The Spider-kinden man clapped politely. ‘So much for the Last-Chancers. My employer will be over the moon. Serves them right for getting above themselves, say I.’ He was a man past middle years, hair long and greying very slightly, wearing clothes whose flamboyance had been cut down, she guessed, to suit his purse. His voice was cultured, though, and she could only wonder where he had fallen on hard times from.
‘Thalric?’ she said questioningly, the sword still very much ready in her hands.
‘Do you want it from my employer’s mouth, or mine?’ The Spider’s name was Destrachis, she recalled, although she could not exactly remember now who his employer was.
‘Tell me,’ she directed.
He nodded, taking a seat on a bench there. ‘Well our man Fraywell was here with a whole load of Wasp-kinden not so long back, and they got involved in something bad. Some people say they destroyed some big Beetle machine called the Pride, although that doesn’t make much sense to me. They were kicked out in a hurry, though, and your man along with them. They went to Asta, which is a Wasp-kinden-’
‘I know Asta,’ she said. ‘So he is there? Or at least that is where I travel next.’
Destrachis raised a hand. ‘We pay in good coin in this fief, lady.

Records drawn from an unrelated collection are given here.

-- ==== Sys2Proof/Laws/State.lean ====
section
/-! SUPPORT. What the plain updates of the state leave in each of its fields. -/

namespace Sys2Proof.Machine

open Sys2Proof

/-! ### setReg -/

@[simp] theorem State.setReg_regs (s : State) (o : Nat) (v : Word) : (s.setReg o v).regs = regsPut s.regs o v := rfl
@[simp] theorem State.setReg_pending (s : State) (o : Nat) (v : Word) : (s.setReg o v).pending = s.pending := rfl
@[simp] theorem State.setReg_latches (s : State) (o : Nat) (v : Word) : (s.setReg o v).latches = s.latches := rfl
@[simp] theorem State.setReg_time (s : State) (o : Nat) (v : Word) : (s.setReg o v).time = s.time := rfl
@[simp] theorem State.setReg_host (s : State) (o : Nat) (v : Word) : (s.setReg o v).host = s.host := rfl
@[simp] theorem State.setReg_steps (s : State) (o : Nat) (v : Word) : (s.setReg o v).steps = s.steps := rfl
@[simp] theorem State.setReg_mm (s : State) (o : Nat) (v : Word) : (s.setReg o v).mm = s.mm := rfl
@[simp] theorem State.setReg_faults (s : State) (o : Nat) (v : Word) : (s.setReg o v).faults = s.faults := rfl
@[simp] theorem State.setReg_log (s : State) (o : Nat) (v : Word) : (s.setReg o v).log = s.log := rfl
@[simp] theorem State.setReg_streams (s : State) (o : Nat) (v : Word) : (s.setReg o v).streams = s.streams := rfl
@[simp] theorem State.setReg_router (s : State) (o : Nat) (v : Word) : (s.setReg o v).router = s.router := rfl
@[simp] theorem State.setReg_trs (s : State) (o : Nat) (v : Word) : (s.setReg o v).trs = s.trs := rfl
@[simp] theorem State.setReg_cbk (s : State) (o : Nat) (v : Word) : (s.setReg o v).cbk = s.cbk := rfl
@[simp] theorem State.setReg_power (s : State) (o : Nat) (v : Word) : (s.setReg o v).power = s.power := rfl
@[simp] theorem State.setReg_traceLost (s : State) (o : Nat) (v : Word) : (s.setReg o v).traceLost = s.traceLost := rfl
@[simp] theorem State.setReg_rmt (s : State) (o : Nat) (v : Word) : (s.setReg o v).rmt = s.rmt := rfl
@[simp] theorem State.setReg_col (s : State) (o : Nat) (v : Word) : (s.setReg o v).col = s.col := rfl
@[simp] theorem State.setReg_cores (s : State) (o : Nat) (v : Word) : (s.setReg o v).cores = s.cores := rfl
@[simp] theorem State.setReg_ports (s : State) (o : Nat) (v : Word) : (s.setReg o v).ports = s.ports := rfl
@[simp] theorem State.setReg_subs (s : State) (o : Nat) (v : Word) : (s.setReg o v).subs = s.subs := rfl
@[simp] theorem State.setReg_parts (s : State) (o : Nat) (v : Word) : (s.setReg o v).parts = s.parts := rfl
@[simp] theorem State.setReg_cutFrames (s : State) (o : Nat) (v : Word) : (s.setReg o v).cutFrames = s.cutFrames := rfl
@[simp] theorem State.setReg_tele (s : State) (o : Nat) (v : Word) : (s.setReg o v).tele = s.tele := rfl
@[simp] theorem State.setReg_steer (s : State) (o : Nat) (v : Word) : (s.setReg o v).steer = s.steer := rfl
@[simp] theorem State.setReg_actions (s : State) (o : Nat) (v : Word) : (s.setReg o v).actions = s.actions := rfl
@[simp] theorem State.setReg_boot (s : State) (o : Nat) (v : Word) : (s.setReg o v).boot = s.boot := rfl
@[simp] theorem State.setReg_marul (s : State) (o : Nat) (v : Word) : (s.setReg o v).marul = s.marul := rfl
@[simp] theorem State.setReg_hk (s : State) (o : Nat) (v : Word) : (s.setReg o v).hk = s.hk := rfl
@[simp] theorem State.setReg_therm (s : State) (o : Nat) (v : Word) : (s.setReg o v).therm = s.therm := rfl
@[simp] theorem State.setReg_clk (s : State) (o : Nat) (v : Word) : (s.setReg o v).clk = s.clk := rfl
@[simp] theorem State.setReg_sec (s : State) (o : Nat) (v : Word) : (s.setReg o v).sec = s.sec := rfl
@[simp] theorem State.setReg_out (s : State) (o : Nat) (v : Word) : (s.setReg o v).out = s.out := rfl
@[simp] theorem State.setReg_freeCtr (s : State) (o : Nat) (v : Word) : (s.setReg o v).freeCtr = s.freeCtr := rfl

/-! ### setF -/

@[simp] theorem State.setF_pending (s : State) (f : Fld) (x : Nat) : (s.setF f x).pending = s.pending := rfl
@[simp] theorem State.setF_latches (s : State) (f : Fld) (x : Nat) : (s.setF f x).latches = s.latches := rfl
@[simp] theorem State.setF_time (s : State) (f : Fld) (x : Nat) : (s.setF f x).time = s.time := rfl
@[simp] theorem State.setF_host (s : State) (f : Fld) (x : Nat) : (s.setF f x).host = s.host := rfl
@[simp] theorem State.setF_steps (s : State) (f : Fld) (x : Nat) : (s.setF f x).steps = s.steps := rfl
@[simp] theorem State.setF_mm (s : State) (f : Fld) (x : Nat) : (s.setF f x).mm = s.mm := rfl
@[simp] theorem State.setF_faults (s : State) (f : Fld) (x : Nat) : (s.setF f x).faults = s.faults := rfl
@[simp] theorem State.setF_log (s : State) (f : Fld) (x : Nat) : (s.setF f x).log = s.log := rfl
@[simp] theorem State.setF_streams (s : State) (f : Fld) (x : Nat) : (s.setF f x).streams = s.streams := rfl
@[simp] theorem State.setF_router (s : State) (f : Fld) (x : Nat) : (s.setF f x).router = s.router := rfl
@[simp] theorem State.setF_trs (s : State) (f : Fld) (x : Nat) : (s.setF f x).trs = s.trs := rfl
@[simp] theorem State.setF_cbk (s : State) (f : Fld) (x : Nat) : (s.setF f x).cbk = s.cbk := rfl
@[simp] theorem State.setF_power (s : State) (f : Fld) (x : Nat) : (s.setF f x).power = s.power := rfl
@[simp] theorem State.setF_traceLost (s : State) (f : Fld) (x : Nat) : (s.setF f x).traceLost = s.traceLost := rfl
@[simp] theorem State.setF_rmt (s : State) (f : Fld) (x : Nat) : (s.setF f x).rmt = s.rmt := rfl
@[simp] theorem State.setF_col (s : State) (f : Fld) (x : Nat) : (s.setF f x).col = s.col := rfl
@[simp] theorem State.setF_cores (s : State) (f : Fld) (x : Nat) : (s.setF f x).cores = s.cores := rfl
@[simp] theorem State.setF_ports (s : State) (f : Fld) (x : Nat) : (s.setF f x).ports = s.ports := rfl
@[simp] theorem State.setF_subs (s : State) (f : Fld) (x : Nat) : (s.setF f x).subs = s.subs := rfl
@[simp] theorem State.setF_parts (s : State) (f : Fld) (x : Nat) : (s.setF f x).parts = s.parts := rfl
@[simp] theorem State.setF_cutFrames (s : State) (f : Fld) (x : Nat) : (s.setF f x).cutFrames = s.cutFrames := rfl
@[simp] theorem State.setF_tele (s : State) (f : Fld) (x : Nat) : (s.setF f x).tele = s.tele := rfl
@[simp] theorem State.setF_steer (s : State) (f : Fld) (x : Nat) : (s.setF f x).steer = s.steer := rfl
@[simp] theorem State.setF_actions (s : State) (f : Fld) (x : Nat) : (s.setF f x).actions = s.actions := rfl
@[simp] theorem State.setF_boot (s : State) (f : Fld) (x : Nat) : (s.setF f x).boot = s.boot := rfl
@[simp] theorem State.setF_marul (s : State) (f : Fld) (x : Nat) : (s.setF f x).marul = s.marul := rfl
@[simp] theorem State.setF_hk (s : State) (f : Fld) (x : Nat) : (s.setF f x).hk = s.hk := rfl
@[simp] theorem State.setF_therm (s : State) (f : Fld) (x : Nat) : (s.setF f x).therm = s.therm := rfl
@[simp] theorem State.setF_clk (s : State) (f : Fld) (x : Nat) : (s.setF f x).clk = s.clk := rfl
@[simp] theorem State.setF_sec (s : State) (f : Fld) (x : Nat) : (s.setF f x).sec = s.sec := rfl
@[simp] theorem State.setF_out (s : State) (f : Fld) (x : Nat) : (s.setF f x).out = s.out := rfl
@[simp] theorem State.setF_freeCtr (s : State) (f : Fld) (x : Nat) : (s.setF f x).freeCtr = s.freeCtr := rfl
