/-- A state and operands that meet the hypotheses of each clause of RemoteOpsComplete. -/
theorem test_witness_RemoteOpsComplete :
    (∃ s : State, ∃ slot : StepIx, ∃ core : LCore, ∃ ix : Fin 4, ∃ x : OpCtx, ∃ rank : Nat, ∃ o : Nat, ∃ t : Tile, ∃ r : State × Option Nat, (s.rmtBusy slot.val core.val (instSend+ix.val) = false) ∧ (s.active slot.val core.val (instSend+ix.val) = some x) ∧ (x.atEnd = false ∧ x.run.outbox = [] ∧ s.tripHolds (instSend+ix.val) = false ∧ x.run.started = true ∧ opCode x.op = 2) ∧ (s.gAddr x.step.slice (opF x.op 2 63 0) = some (rank, o) ∧ x.head (opInA x.op) = some t ∧ rank ≠ x.step.rank) ∧ ((cut4k t.payload.length).all (s.piecePasses x rank o permWr) = true) ∧ (r = (s.endInA x).awaitRes x (doneTile x.repNo) 1)) ∧
    (∃ s : State, ∃ slot : StepIx, ∃ core : LCore, ∃ ix : Fin 4, ∃ x : OpCtx, ∃ rank : Nat, ∃ o : Nat, ∃ r : State × Option Nat, (s.rmtBusy slot.val core.val (instReceive+ix.val) = false) ∧ (s.active slot.val core.val (instReceive+ix.val) = some x) ∧ (x.atEnd = false ∧ x.run.outbox = [] ∧ s.tripHolds (instReceive+ix.val) = false ∧ x.run.started = true ∧ opCode x.op = 2) ∧ (s.gAddr x.step.slice (opF x.op 2 63 0) = some (rank, o) ∧ rank ≠ x.step.rank) ∧ ((cut4k (opF x.op 1 15 0 + 1)).all (s.piecePasses x rank o permRd) = true) ∧ (r = s.awaitRes x x.getTile (cut4k (opF x.op 1 15 0 + 1)).length)) ∧
    (∃ s : State, ∃ slot : StepIx, ∃ core : LCore, ∃ ix : Fin 4, ∃ x : OpCtx, ∃ t : Tile, ∃ r : State × Option Nat, (s.rmtBusy slot.val core.val (instSend+ix.val) = false) ∧ (s.active slot.val core.val (instSend+ix.val) = some x) ∧ (x.atEnd = false ∧ x.run.outbox = [] ∧ s.tripHolds (instSend+ix.val) = false ∧ x.run.started = true ∧ opCode x.op = 4) ∧ (x.head (opInA x.op) = some t ∧ t.format = 0x0B ∧ t.layout = 0 ∧ t.cols = 6) ∧ (r = s.awaitRes x { rows := t.rows, cols := 2, format := 0x0B, layout := 0, poison := t.poison, payload := List.replicate (8 * t.rows) 0 } t.rows) ∧ ((r.1.atomicRows x r.2 t).2 = false)) ∧
    (∃ s : State, ∃ slot : StepIx, ∃ core : LCore, ∃ ix : Fin 4, ∃ x : OpCtx, (s.rmtBusy slot.val core.val (instSend+ix.val) = false) ∧ (s.active slot.val core.val (instSend+ix.val) = some x) ∧ (x.atEnd = false ∧ x.run.outbox = [] ∧ s.tripHolds (instSend+ix.val) = false ∧ x.run.started = true ∧ opCode x.op = 5) ∧ (s.unacked x.slot x.core x.inst = false)) ∧
    (∃ s : State, ∃ slot : StepIx, ∃ core : LCore, ∃ ix : Fin 4, ∃ x : OpCtx, ∃ rank : Nat, ∃ o : Nat, ∃ n : Nat, ∃ r : State × Option Nat, (s.rmtBusy slot.val core.val (instSend+ix.val) = false) ∧ (s.active slot.val core.val (instSend+ix.val) = some x) ∧ (x.atEnd = false ∧ x.run.outbox = [] ∧ s.tripHolds (instSend+ix.val) = false ∧ x.run.started = true ∧ opCode x.op = 6) ∧ (s.gAddr x.step.slice (opF x.op 2 63 0) = some (rank, o) ∧ rank ≠ x.step.rank ∧ n = (if opF x.op 1 47 47 = 1 then 8 else 4) ∧ o % n = 0) ∧ (s.rmt.copies.any (fun c => c.slot == x.slot && c.core == x.core && c.inst == x.inst && c.dst == s.rankEndpoint x.step.slice rank && decide (c.acked < c.total)) = false) ∧ (s.windowOk x.step.slice false rank o n permWr = true) ∧ (r = s.awaitRes x (doneTile x.repNo) 1)) ∧
    (∃ s : State, ∃ slot : StepIx, ∃ core : LCore, ∃ ix : Fin 4, ∃ x : OpCtx, ∃ e : Nat, ∃ rank : Nat, ∃ o : Nat, ∃ i : State × Nat, ∃ q : State × Option Nat, ∃ c : CopyRun, (s.rmtBusy slot.val core.val (instSend+ix.val) = false) ∧ (s.active slot.val core.val (instSend+ix.val) = some x) ∧ (x.atEnd = false ∧ x.run.outbox = [] ∧ s.tripHolds (instSend+ix.val) = false ∧ x.run.started = true ∧ opCode x.op = 3) ∧ (opInA x.op ≠ noQ ∧ (x.head (opInA x.op)).isSome = true ∧ opF x.op 1 47 47 = 0) ∧ (s.freeEngine (x.core / 32) = some e ∧ s.gAddr x.step.slice (opF x.op 3 63 0) = some (rank, o)) ∧ (s.windowOk x.step.slice false rank ((o + x.repNo * (opF x.op 1 29 0 + 1)) % 2 ^ 40) (opF x.op 1 29 0 + 1) permWr = true) ∧ (q = (s.endInA x).awaitRes x (doneTile x.repNo) 1 ∧ i = q.1.takeId) ∧ (c = x.copyRun e i.2 (s.rankEndpoint x.step.slice rank) ((o + x.repNo * (opF x.op 1 29 0 + 1)) % 2 ^ 40) (opF x.op 1 29 0 + 1) s.time.nowNs q.2)) ∧
    (∃ s : State, ∃ die : Fin 4, ∃ engine : Fin 16, ∃ c : CopyRun, (s.rmt.copies.find? (fun c => c.die == die.val && c.eng == engine.val && decide (c.total ≤ c.acked)) = some c)) := by
  refine ⟨?_, ?_, ?_, ?_, ?_, ?_, ?_⟩
  · exact ⟨wWin (wOp 0xB0 (wWord 2 0 0xFFF 2 0) 0 (2 ^ 40) 0 [(0, wQueue { format := 1, payload := [0, 0, 0, 0] })]), 3, 1, 0, _, 1, 0, { format := 1, payload := [0, 0, 0, 0] }, _, by decide +kernel, rfl, by decide +kernel, by decide +kernel, by decide +kernel, rfl⟩
  · exact ⟨wWin (wOp 0xC0 (wWord 2 0xFFF 0xFFF 2 0) (1 * 2 ^ 42) (2 ^ 40) 0 []), 3, 1, 0, _, 1, 0, _, by decide +kernel, rfl, by decide +kernel, by decide +kernel, by decide +kernel, rfl⟩
  · exact ⟨wWin (wOp 0xB0 (wWord 4 0 0xFFF 2 0) 0 0 0 [(0, wQueue { rows := 1, cols := 6, format := 0x0B, layout := 0, payload := leBytes 8 (2 ^ 40) ++ List.replicate 16 0 })]), 3, 1, 0, _, { rows := 1, cols := 6, format := 0x0B, layout := 0, payload := leBytes 8 (2 ^ 40) ++ List.replicate 16 0 }, _, by decide +kernel, rfl, by decide +kernel, by decide +kernel, rfl, by decide +kernel⟩
  · exact ⟨wOp 0xB0 (wWord 5 0xFFF 0xFFF 2 0) 0 0 0 [], 3, 1, 0, _, by decide +kernel, rfl, by decide +kernel, by decide +kernel⟩
  · exact ⟨wWin (wOp 0xB0 (wWord 6 0xFFF 0xFFF 2 0) 0 (2 ^ 40) 0 []), 3, 1, 0, _, 1, 0, 4, _, by decide +kernel, rfl, by decide +kernel, by decide +kernel, by decide +kernel, by decide +kernel, rfl⟩
  · exact ⟨wWin (wOp 0xB0 (wWord 3 0 0xFFF 2 0) 15 0 (2 ^ 40) [(0, wQueue { format := 1, payload := [0, 0, 0, 0] })]), 3, 1, 0, _, 0, 1, 0, _, _, _, by decide +kernel, rfl, by decide +kernel, by decide +kernel, by decide +kernel, by decide +kernel, ⟨rfl, rfl⟩, rfl⟩
  · exact ⟨{ rmt := { copies := [wCopyRun] } }, 0, 2, wCopyRun, by decide +kernel⟩

/-- A state and operands that meet the hypotheses of each clause of RemoteResponsesAndEngines. -/
theorem test_witness_RemoteResponsesAndEngines :
    (∃ s : State, ∃ span : SpanIx, ∃ w : RmtWait, (s.rmt.waiting.find? (·.req.span == span.val) = some w) ∧ (s.engineFree span.val = true)) ∧
    (∃ s : State, ∃ src : Endpoint, ∃ fr : Frame, ∃ u : State, ∃ r : RmtReq, (s.takeFrame 9 src.toNat = some (fr, u)) ∧ (u.reqOf fr 6 = some r)) ∧
    (∃ s : State, ∃ src : Endpoint, ∃ fr : Frame, ∃ u : State, ∃ r : RmtReq, (s.takeFrame 0x0A src.toNat = some (fr, u)) ∧ (u.reqOf fr 7 = some r)) ∧
    (∃ s : State, ∃ src : Endpoint, ∃ fr : Frame, ∃ u : State, ∃ c : CopyRun, ∃ d : CopyRun, (s.takeFrame 0x0A src.toNat = some (fr, u)) ∧ (u.reqOf fr 7 = none) ∧ (u.rmt.copies.find? (fun c => c.id == recNat fr.body 0 2 && c.dst == fr.src) = some c) ∧ (d = { c with acked := min c.sent (c.acked + recNat fr.body 4 4), sentAt := u.time.nowNs })) ∧
    (∃ s : State, ∃ src : Endpoint, ∃ fr : Frame, ∃ u : State, ∃ r : RmtReq, (s.takeFrame 0x0B src.toNat = some (fr, u)) ∧ (u.reqOf fr 8 = some r)) ∧
    (∃ s : State, ∃ src : Endpoint, ∃ fr : Frame, ∃ u : State, ∃ r : RmtReq, (s.takeFrame 0x0E src.toNat = some (fr, u)) ∧ (u.rmt.reqs.find? (fun r => r.id == recNat fr.body 0 2 && r.dst == fr.src) = some r)) ∧
    (∃ s : State, ∃ reqId : Half, ∃ r : RmtReq, ∃ t : Step, (s.rmt.reqs.find? (·.id == reqId.toNat) = some r) ∧ (r.sentAt + s.rmtLimit ≤ s.time.nowNs) ∧ ((s.dropReq reqId.toNat).step? r.slot = some t ∧ t.phase = .running)) := by
  refine ⟨?_, ?_, ?_, ?_, ?_, ?_, ?_⟩
  · exact ⟨{ rmt := { waiting := [{ req := wReqOut 6, frames := [] }] } }, 0, { req := wReqOut 6, frames := [] }, by decide +kernel, by decide +kernel⟩
  · exact ⟨{ wReq 9 (List.replicate 12 0) with rmt := { reqs := [wReqOut 6] } }, 6, _, _, _, rfl, rfl⟩
  · exact ⟨{ wReq 0x0A (List.replicate 8 0) with rmt := { reqs := [wReqOut 7] } }, 6, _, _, _, rfl, rfl⟩
  · exact ⟨{ wReq 0x0A (List.replicate 8 0) with rmt := { copies := [wCopyRun] } }, 6, _, _, wCopyRun, _, rfl, rfl, rfl, rfl⟩
  · exact ⟨{ wReq 0x0B (List.replicate 16 0) with rmt := { reqs := [wReqOut 8] } }, 6, _, _, _, rfl, rfl⟩
  · exact ⟨{ wReq 0x0E (List.replicate 16 0) with rmt := { reqs := [wReqOut 6] } }, 6, _, _, _, rfl, rfl⟩
  · exact ⟨{ time := { nowNs := 100000000000 }, rmt := { reqs := [wReqOut 6] }, steps := { slots := [(3, { phase := .running })] } }, 0, wReqOut 6, _, rfl, by decide +kernel, rfl, rfl⟩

He’s not at Asta, we’re sure of that. There’s a fellow known to us, trades secrets all over, and to the Wasps as well. He’s heard of your man. Thalric’s a name that’s being talked about after the wheel he knocked loose here. You’re not the only one who’s keeping him fingered.’
She stared, waiting for more, and he smiled, suddenly.
‘Your man’s been posted way out west of here. Do you know a city called Collegium?’
She shook her head. ‘I shall find it, though.’
‘I don’t doubt it. You’ve got quite the way of asking questions.’
She merely nodded, and cleaned her blade on Fraywell’s tunic before returning it to its scabbard. ‘West. Collegium. Well I must go then,’ she announced, and was at the door of Fraywell’s hideout before his voice called her back.
‘You know… you’re a remarkable person,’ he said. She turned, frowning. One hand was close to her sword. She sensed a trap here. At her expression he put his own hand up to forestall her.
‘I’ve been all over the Lowlands,’ he explained. ‘I can do business in Collegium. If you wanted a guide, I could go with you.’
Her hostile expression remained. ‘Why?’
‘Because when I look at you, I recognize something. I see someone who’s lost everything, and yet lost nothing.’ He was not telling her why, she could see. It was just words.